* THE INPUT
+++

-- ==== Sys2Proof/Certificates/Slice0/Obligations.lean ====
section
/-! DEFINITION. The statements for the provers: `Obligations` are the statements, `Says` the parts of some of them. -/

open Sys2Proof Sys2Proof.Machine
/-- R124, Table 05-7: the integer arithmetic of every lane, or of the scalar form, with its frame; a type that an entry does not
accept traps with cause 0x01, and a suffix that it does not list with cause 0x02. -/
def Obligations.IntegerArithmetic : Prop := ∀ (s : State) (k : Issuer) (o : OpA),
  let a l := VAL o (k.src o o.a l)
  let b l := VAL o (k.src o o.b l)
  let c l := VAL o (k.src o o.c l)
  let sat := o.sub.getLsbD 0
  (Accepted (.iadd o) s k → LaneSuch (.iadd o) o s k fun l => IsInt o sat (a l + b l))
  ∧ (Accepted (.isub o) s k → LaneSuch (.isub o) o s k fun l => IsInt o sat (a l - b l))
  ∧ (Accepted (.imul o) s k → LaneSuch (.imul o) o s k fun l => IsInt o sat (a l * b l))
  ∧ (Accepted (.imulh o) s k → LaneSuch (.imulh o) o s k fun l => IsInt o false (a l * b l / 4294967296))
  ∧ (Accepted (.imad o) s k → LaneSuch (.imad o) o s k fun l => IsInt o sat (a l * b l + c l))
  ∧ (Accepted (.imin o) s k → LaneSuch (.imin o) o s k fun l w => VAL o w = min (a l) (b l))
  ∧ (Accepted (.imax o) s k → LaneSuch (.imax o) o s k fun l w => VAL o w = max (a l) (b l))
  ∧ (Accepted (.iabs o) s k → LaneSuch (.iabs o) o s k fun l => IsInt o sat |a l|)
  ∧ (Accepted (.ineg o) s k → LaneSuch (.ineg o) o s k fun l => IsInt o sat (-a l))
  ∧ (Accepted (.iaddc o) s k → LaneSuch (.iaddc o) o s k fun l w =>
      let x := (k.src o o.a l).toNat + (k.src o o.b l).toNat + (k.src o o.c l).toNat % 2
      w.toNat = if sat then x / 4294967296 else x % 4294967296)
  ∧ ∀ (i : OpA → Instr) (types : List Ty) (last : Nat),
    (i, types, last) ∈ [(Instr.iadd, [.i32, .n32], 1), (.isub, [.i32, .n32], 1), (.imul, [.i32, .n32], 1), (.imulh, [.i32, .n32], 0),
      (.imad, [.i32, .n32], 1), (.imin, [.i32, .n32], 0), (.imax, [.i32, .n32], 0), (.iabs, [.i32], 1), (.ineg, [.i32], 1),
      (.iaddc, [.n32], 1)] → s.issuer = some k →
    (o.typ.isRsv = false → o.typ ∉ .dflt :: types → Traps (i o) s k s { cause := 0x01 })
    ∧ (encCheck (i { o with sub := 0 }) = none → last < o.sub.toNat → Traps (i o) s k s { cause := 0x02 })

/-- R125, R126, Table 05-8: comparison, selection, shifts and logic; a type or a code that an entry does not accept traps. -/
def Obligations.ComparisonShiftLogic : Prop := ∀ (s : State) (k : Issuer) (o : OpA),
  let a := k.src o o.a
  let b := k.src o o.b
  let n l := (k.src o o.b l).toNat % 256
  (Accepted (.icmp o) s k → LaneSuch (.icmp o) o s k fun l w => w = 1 ∧
      (match o.sub.toNat with
        | 0 => VAL o (a l) = VAL o (b l) | 1 => VAL o (a l) ≠ VAL o (b l) | 2 => VAL o (a l) < VAL o (b l)
        | 3 => VAL o (a l) ≤ VAL o (b l) | 4 => VAL o (b l) < VAL o (a l) | _ => VAL o (b l) ≤ VAL o (a l))
    ∨ w = 0 ∧
      ¬(match o.sub.toNat with
        | 0 => VAL o (a l) = VAL o (b l) | 1 => VAL o (a l) ≠ VAL o (b l) | 2 => VAL o (a l) < VAL o (b l)
        | 3 => VAL o (a l) ≤ VAL o (b l) | 4 => VAL o (b l) < VAL o (a l) | _ => VAL o (b l) ≤ VAL o (a l)))
  ∧ (Accepted (.sel o) s k → LaneSuch (.sel o) o s k fun l w => w = if k.src o o.c l = 0 then b l else a l)
  ∧ (Accepted (.shl o) s k → LaneSuch (.shl o) o s k fun l w => ∀ j < 32,
      w.getLsbD j = (decide (n l ≤ j) && (a l).getLsbD (j - n l)))
  ∧ (Accepted (.shr o) s k → LaneSuch (.shr o) o s k fun l w => ∀ j < 32, w.getLsbD j = (a l).getLsbD (j + n l))
  ∧ (Accepted (.sar o) s k → LaneSuch (.sar o) o s k fun l w => ∀ j < 32,
      w.getLsbD j = (a l).getLsbD (min (j + n l) 31))
  ∧ (Accepted (.rol o) s k → LaneSuch (.rol o) o s k fun l w => ∀ j < 32,
      w.getLsbD ((j + n l) % 32) = (a l).getLsbD j)
  ∧ (Accepted (.and o) s k → LaneSuch (.and o) o s k fun l w => ∀ j < 32,
      w.getLsbD j = ((a l).getLsbD j && (b l).getLsbD j))
  ∧ (Accepted (.or o) s k → LaneSuch (.or o) o s k fun l w => ∀ j < 32,
      w.getLsbD j = ((a l).getLsbD j || (b l).getLsbD j))
  ∧ (Accepted (.xor o) s k → LaneSuch (.xor o) o s k fun l w => ∀ j < 32,
      w.getLsbD j = ((a l).getLsbD j != (b l).getLsbD j))
  ∧ (Accepted (.not o) s k → LaneSuch (.not o) o s k fun l w => ∀ j < 32, w.getLsbD j = !(a l).getLsbD j)
  ∧ (Accepted (.andn o) s k → LaneSuch (.andn o) o s k fun l w => ∀ j < 32,
      w.getLsbD j = ((a l).getLsbD j && !(b l).getLsbD j))
  ∧ ∀ (i : OpA → Instr) (types : List Ty) (last : Nat),
    (i, types, last) ∈ [(Instr.icmp, [.i32, .n32], 5), (.sel, [.b32], 0), (.shl, [.b32], 0), (.shr, [.b32], 0), (.sar, [.b32], 0),
      (.rol, [.b32], 0), (.and, [.b32], 0), (.or, [.b32], 0), (.xor, [.b32], 0), (.not, [.b32], 0), (.andn, [.b32], 0)] →
    s.issuer = some k →
    (o.typ.isRsv = false → o.typ ∉ .dflt :: types → Traps (i o) s k s { cause := 0x01 })
    ∧ (encCheck (i { o with sub := 0 }) = none → last < o.sub.toNat → Traps (i o) s k s { cause := 0x02 })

+++

* EXERCISE OBJECTIVE
Search the material for the word "toNat" and copy each line where it occurs.

* WRITTEN REPLY
      let x := (k.src o o.a l).toNat + (k.src o o.b l).toNat + (k.src o o.c l).toNat % 2
      w.toNat = if sat then x / 4294967296 else x % 4294967296)
    ∧ (encCheck (i { o with sub := 0 }) = none → last < o.sub.toNat → Traps (i o) s k s { cause := 0x02 })
  let n l := (k.src o o.b l).toNat % 256
      (match o.sub.toNat with
      ¬(match o.sub.toNat with
    ∧ (encCheck (i { o with sub := 0 }) = none → last < o.sub.toNat → Traps (i o) s k s { cause := 0x02 })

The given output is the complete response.